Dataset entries
↓↓↓
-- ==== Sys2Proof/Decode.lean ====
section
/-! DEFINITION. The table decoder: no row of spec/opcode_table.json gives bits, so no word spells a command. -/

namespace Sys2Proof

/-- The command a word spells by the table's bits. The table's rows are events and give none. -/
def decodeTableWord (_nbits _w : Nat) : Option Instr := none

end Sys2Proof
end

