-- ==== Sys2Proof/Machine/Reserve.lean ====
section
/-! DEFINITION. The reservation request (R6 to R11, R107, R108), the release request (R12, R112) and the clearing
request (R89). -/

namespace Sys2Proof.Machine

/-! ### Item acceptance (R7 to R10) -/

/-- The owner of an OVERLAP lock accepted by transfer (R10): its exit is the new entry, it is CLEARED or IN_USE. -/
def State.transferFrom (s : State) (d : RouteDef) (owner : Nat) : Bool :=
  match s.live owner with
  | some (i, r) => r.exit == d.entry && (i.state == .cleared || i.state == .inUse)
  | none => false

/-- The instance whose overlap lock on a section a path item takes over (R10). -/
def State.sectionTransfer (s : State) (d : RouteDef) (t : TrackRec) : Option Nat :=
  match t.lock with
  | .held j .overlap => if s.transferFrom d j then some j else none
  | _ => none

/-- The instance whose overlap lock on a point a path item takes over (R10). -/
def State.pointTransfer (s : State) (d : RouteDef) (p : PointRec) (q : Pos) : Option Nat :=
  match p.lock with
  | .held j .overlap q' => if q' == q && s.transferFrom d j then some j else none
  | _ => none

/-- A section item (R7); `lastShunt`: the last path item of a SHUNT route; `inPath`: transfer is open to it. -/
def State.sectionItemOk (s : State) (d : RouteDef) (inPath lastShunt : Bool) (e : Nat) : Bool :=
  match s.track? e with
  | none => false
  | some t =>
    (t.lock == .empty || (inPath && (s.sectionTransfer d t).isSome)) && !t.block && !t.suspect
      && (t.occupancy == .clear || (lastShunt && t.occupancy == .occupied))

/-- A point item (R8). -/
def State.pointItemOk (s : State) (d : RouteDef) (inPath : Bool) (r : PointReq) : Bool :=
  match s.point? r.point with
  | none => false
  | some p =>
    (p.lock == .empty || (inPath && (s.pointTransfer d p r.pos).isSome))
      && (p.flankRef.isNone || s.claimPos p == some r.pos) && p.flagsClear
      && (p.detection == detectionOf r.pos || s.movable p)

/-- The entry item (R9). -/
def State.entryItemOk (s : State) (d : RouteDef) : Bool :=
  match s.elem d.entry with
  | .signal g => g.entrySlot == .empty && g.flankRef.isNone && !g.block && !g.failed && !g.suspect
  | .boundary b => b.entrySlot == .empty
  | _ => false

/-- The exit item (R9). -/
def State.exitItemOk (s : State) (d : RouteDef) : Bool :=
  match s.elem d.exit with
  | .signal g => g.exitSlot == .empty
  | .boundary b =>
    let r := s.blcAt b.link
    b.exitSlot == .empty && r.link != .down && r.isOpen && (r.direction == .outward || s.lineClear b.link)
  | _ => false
↑↑↑
▶ PROBLEM TO SOLVE:
All of the records above are to be printed again exactly as they appear.

▶ RESPONSE TO THE TASK:
-- ==== Sys2Proof/Decode.lean ====
section
/-! DEFINITION. The table decoder: no row of spec/opcode_table.json gives bits, so no word spells a command. -/

namespace Sys2Proof

/-- The command a word spells by the table's bits. The table's rows are events and give none. -/
def decodeTableWord (_nbits _w : Nat) : Option Instr := none

end Sys2Proof
end

-- ==== Sys2Proof/Machine/Reserve.lean ====
section
/-! DEFINITION. The reservation request (R6 to R11, R107, R108), the release request (R12, R112) and the clearing
request (R89). -/

namespace Sys2Proof.Machine

/-! ### Item acceptance (R7 to R10) -/

/-- The owner of an OVERLAP lock accepted by transfer (R10): its exit is the new entry, it is CLEARED or IN_USE. -/
def State.transferFrom (s : State) (d : RouteDef) (owner : Nat) : Bool :=
  match s.live owner with
  | some (i, r) => r.exit == d.entry && (i.state == .cleared || i.state == .inUse)
  | none => false

/-- The instance whose overlap lock on a section a path item takes over (R10). -/
def State.sectionTransfer (s : State) (d : RouteDef) (t : TrackRec) : Option Nat :=
  match t.lock with
  | .held j .overlap => if s.transferFrom d j then some j else none
  | _ => none

/-- The instance whose overlap lock on a point a path item takes over (R10). -/
def State.pointTransfer (s : State) (d : RouteDef) (p : PointRec) (q : Pos) : Option Nat :=
  match p.lock with
  | .held j .overlap q' => if q' == q && s.transferFrom d j then some j else none
  | _ => none

/-- A section item (R7); `lastShunt`: the last path item of a SHUNT route; `inPath`: transfer is open to it. -/
def State.sectionItemOk (s : State) (d : RouteDef) (inPath lastShunt : Bool) (e : Nat) : Bool :=
  match s.track? e with
  | none => false
  | some t =>
    (t.lock == .empty || (inPath && (s.sectionTransfer d t).isSome)) && !t.block && !t.suspect
      && (t.occupancy == .clear || (lastShunt && t.occupancy == .occupied))

/-- A point item (R8). -/
def State.pointItemOk (s : State) (d : RouteDef) (inPath : Bool) (r : PointReq) : Bool :=
  match s.point? r.point with
  | none => false
  | some p =>
    (p.lock == .empty || (inPath && (s.pointTransfer d p r.pos).isSome))
      && (p.flankRef.isNone || s.claimPos p == some r.pos) && p.flagsClear
      && (p.detection == detectionOf r.pos || s.movable p)

/-- The entry item (R9). -/
def State.entryItemOk (s : State) (d : RouteDef) : Bool :=
  match s.elem d.entry with
  | .signal g => g.entrySlot == .empty && g.flankRef.isNone && !g.block && !g.failed && !g.suspect
  | .boundary b => b.entrySlot == .empty
  | _ => false

/-- The exit item (R9). -/
def State.exitItemOk (s : State) (d : RouteDef) : Bool :=
  match s.elem d.exit with
  | .signal g => g.exitSlot == .empty
  | .boundary b =>
    let r := s.blcAt b.link
    b.exitSlot == .empty && r.link != .down && r.isOpen && (r.direction == .outward || s.lineClear b.link)
  | _ => false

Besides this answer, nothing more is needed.